During the same year, about $800 million was spent on drug use alone, which contrasts sharply with the country’s gross national income (GNI) of $400 million.

UNODC has been working with Guinea-Bissau’s authorities to tackle the issue in several ways, including increasing the number of investigations into drug trafficking, strengthening the country’s justice system by providing training to judges on drug-related cases, and working on prison reform to provide offender rehabilitation.

However, Mr. Fedotov stressed that these policies need to be accompanied by multilateral efforts. “Organized crime is just that – organized. We can only respond to this by ensuring that our own efforts are also structured, well planned and cohesive,” he said.

During his visit, Mr. Fedotov met with President Malam Bacai Sanhá and Prime Minister Carlos Gomes Júnior to discuss drug-related security issues. He also visited the country’s Transnational Crime Unit (TCU) and emphasized its value in breaking organized crime groups and their operations.

The TCU is part of the West Coast African Initiative (WACI), a partnership between UNODC, the UN Office for West Africa (UNOWA), the UN’s Department of Political Affairs (DPA), the UN Department of Peacekeeping Operations (DPKO) and the International Criminal Police Organization (INTERPOL) to support regional efforts to address organized crime, drug trafficking and drug use.

Another important aspect to combat drug trafficking was to adopt a firm stance against corruption, Mr. Fedotov said.

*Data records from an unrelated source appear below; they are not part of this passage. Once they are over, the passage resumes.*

-- ==== Sys2Proof/Machine/CmdQueues.lean ====
section
/-!
DEFINITION. Sys2Proof/Machine/CmdQueues.lean: the mailbox commands on queues and on schedulers (chapter 18 tables "Queues" and
"Scheduling").
-/
namespace Sys2Proof.Machine

/-! ## Queues (R445 to R449) -/

/-- The gate of a command on the queue at byte 32. DEDUCED, log 87. DEDUCED, log 171. -/
def gateQ (store : Bool) (_ : State) (r : Request) : Gate :=
  { store := store, scope := .o, home := r.q 32 / 2 ^ 20, targets := [r.q 32 / 2 ^ 20], enabled := true }

/-- The answer of a change under a generation number. -/
def State.queued (s : State) (x : Pipe × Nat × Nat) : State × CmdEnd :=
  ({ s with pipe := x.1 }, .done { status := x.2.1, gen := x.2.2 })

/-- The 64-byte image at byte 64. -/
def Request.image (r : Request) : List Byte := slice r.slot 64 64

/-- QUE_CREATE (R448): START 0x01 alone creates a PAUSED queue. -/
def execQueCreate (core : Nat) (_host : HostData) (s : State) : Host.Outcome State Fault Refusal :=
  .next (s.cmd core 0x0201 (gateQ true) (fun s r _ => s.queued (s.pipe.queCreate (r.q 32) r.gen (r.b 35 == 1) r.image)))

/-- QUE_MODIFY (R448). -/
def execQueModify (core : Nat) (_host : HostData) (s : State) : Host.Outcome State Fault Refusal :=
  .next (s.cmd core 0x0202 (gateQ true) (fun s r _ => s.queued (s.pipe.queModify (r.q 32) r.gen r.image)))

/-- QUE_PAUSE (R448). -/
def execQuePause (core : Nat) (_host : HostData) (s : State) : Host.Outcome State Fault Refusal :=
  .next (s.cmd core 0x0203 (gateQ true) (fun s r _ => s.queued (s.pipe.quePause (r.q 32) r.gen)))

/-- QUE_RESUME (R448). -/
def execQueResume (core : Nat) (_host : HostData) (s : State) : Host.Outcome State Fault Refusal :=
  .next (s.cmd core 0x0204 (gateQ true) (fun s r _ => s.queued (s.pipe.queResume (r.q 32) r.gen)))

/-- QUE_DESTROY (R448). -/
def execQueDestroy (core : Nat) (_host : HostData) (s : State) : Host.Outcome State Fault Refusal :=
  .next (s.cmd core 0x0205 (gateQ true) (fun s r _ => s.queued (s.pipe.queDestroy (r.q 32) r.gen)))

/-- QUE_RESET (R449). -/
def execQueReset (core : Nat) (_host : HostData) (s : State) : Host.Outcome State Fault Refusal :=
  .next (s.cmd core 0x0206 (gateQ true) (fun s r _ => s.queued (s.pipe.queReset (r.q 32) r.gen)))

/-- QUE_READ (R430). -/
def execQueRead (core : Nat) (_host : HostData) (s : State) : Host.Outcome State Fault Refusal :=
  .next (s.cmd core 0x0207 (gateQ false) (fun s r _ =>
    let p := s.pipe.touchQueue (r.q 32)
    let e := p.queue (r.q 32)
    ({ s with pipe := p }, .done { status := stOK, gen := e.gen, payload := List.replicate 32 0#8 ++ e.image })))

/-- QRY_ABORT (R124, R125). -/
def execQryAbort (core : Nat) (_host : HostData) (s : State) : Host.Outcome State Fault Refusal :=
  .next (s.cmd core 0x0208 (gateQ false) (fun s r _ =>
    let x := s.pipe.abortJob (r.q 32) (r.h 36) (r.d 40)
    ({ s with pipe := x.1 }, .done { status := x.2.1, hint := x.2.2 })))

/-! ## Scheduling (R466 to R484) -/

/-- Change the scheduler of every target; a fenced partition's is the Coelostat's copy (R566). -/
def State.modScheds (s : State) (r : Request) (f : Sched → Sched) : State :=
  { s with pipe := r.targets.foldl (fun (p : Pipe) k => p.modPart k (fun q => { q with sched := f q.sched })) s.pipe }

/-- SHP_SET (R471). -/
def execShpSet (core : Nat) (_host : HostData) (s : State) : Host.Outcome State Fault Refusal :=
  .next (s.cmd core 0x0301 (gateP true) (fun s r _ =>
    let n := r.h 32
    if n = 0 then s.ends stNOTFOUND
    else (s.modScheds r (fun c => { c with shapers := c.shapers.set n ((c.shaper n).set (r.w 36) (r.w 40) s.us) })).endsOk []))

/-- The bytes of a shaper entry (R467). -/
def Shaper.bytes (x : Shaper) : List Byte :=
  packBytes 32 [(32, x.rate), (32, x.burst), (64, twos 64 x.tokens), (64, x.last), (64, 0)]

/-- SHP_READ (R468): the entry after a refill. -/
def execShpRead (core : Nat) (_host : HostData) (s : State) : Host.Outcome State Fault Refusal :=
  .next (s.cmd core 0x0302 (gateP false) (fun s r _ =>
    let n := r.h 32
    if n = 0 then s.ends stNOTFOUND
    else
      let x := ((s.pipe.part r.part).sched.shaper n).refill s.us
      (s.modScheds r (fun c => { c with shapers := c.shapers.set n x })).endsOk x.bytes))

/-- The windows that TRN_WRITE carries (R472). DESIGN CHOICE, log 154. -/
def decodeWindows (n : Nat) (b : List Byte) : List TWindow :=
  (List.range n).map (fun i => { len := max 1 (field b (64 * i) 24), gates := field b (64 * i + 24) 16, maint := field b (64 * i + 40) 6 })

/-- TRN_WRITE (R472, R474): a fifth pending list in any target leaves every one unchanged. It applies after the events of the
counter value. DEDUCED, log 88. -/
def execTrnWrite (core : Nat) (host : HostData) (s : State) : Host.Outcome State Fault Refusal :=
  .next (s.cmd core 0x0303 (gateP true) (fun s r _ =>
    let n := min (r.b 40) 64
    match r.buffer host (8 * n) with
    | none => s.ends stHOST
    | some b =>
      let l : TList := { t := r.d 32, wins := decodeWindows n b, wrote := s.mer.now }
      if r.targets.any (fun k => ((s.pipe.part k).sched.writeList l).isNone) then s.ends stTRNFULL
      else if s.owed ≤ 3 then (s, .wait)
      else (s.modScheds r (fun c => (c.writeList l).getD c)).endsOk []))

/-- The bytes of a transit window (R472). -/
def TWindow.bytes (w : TWindow) : List Byte := packBytes 8 [(24, w.len), (16, w.gates), (6, w.maint), (18, 0)]

/-- TRN_READ (R472): the current list, or a pending one in order of T. -/
def execTrnRead (core : Nat) (host : HostData) (s : State) : Host.Outcome State Fault Refusal :=
  .next (s.cmd core 0x0304 (gateP false) (fun s r _ =>
    let c := (s.pipe.part r.part).sched
    let pend := sortBy (fun (a b : TList) => decide (a.t < b.t)) c.pending
    let l := if 1 ≤ r.b 32 && r.b 32 ≤ 4 then pend[r.b 32 - 1]?
      else some c.current
    match l with
    | none => s.endsOk (List.replicate 10 0#8)
    | some l =>
      let w := s.toBuffer r host (l.wins.flatMap TWindow.bytes)
      (w.1, .done (bufferAnswer w.2 (leBytes 8 l.t ++ leBytes 1 l.wins.length ++ leBytes 1 1)))))

/-- BUD_SET (R476, R478): in force from the next counter value. DEDUCED, log 88. -/
def execBudSet (core : Nat) (_host : HostData) (s : State) : Host.Outcome State Fault Refusal :=
  .next (s.cmd core 0x0305 (gateP true) (fun s r _ =>
    if s.owed ≤ 3 then (s, .wait)
    else
      let set := fun (c : Sched) => (List.range 45).foldl (fun (c : Sched) i =>
        if bitOf (r.d 32) i then c.setBudget (i / 5) (i % 5) (r.w (40 + 4 * i)) s.mer.now else c) c
      (s.modScheds r set).endsOk []))

/-- BUD_READ (R476): 45 records of 16 bytes. -/
def execBudRead (core : Nat) (host : HostData) (s : State) : Host.Outcome State Fault Refusal :=
  .next (s.cmd core 0x0306 (gateP false) (fun s r _ =>
    let rec_ := fun (b : Budget) => packBytes 16 [(32, (b.settle s.mer.now).value), (48, b.use), (8, b.age), (40, 0)]
    let w := s.toBuffer r host (((s.pipe.part r.part).sched.budgets).flatMap rec_)
    (w.1, .done (bufferAnswer w.2 []))))

end Sys2Proof.Machine
end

In remarks to the final session of a week-long UN anti-corruption conference in Marrakech, Morocco, delivered by John Sandage, the head of the agency’s treaty affairs division, he stressed the importance of governments, the private sector, civil society and the media rejecting corruption at every level of their society and urged all States to ratify the UN Convention against Convention (UNCAC).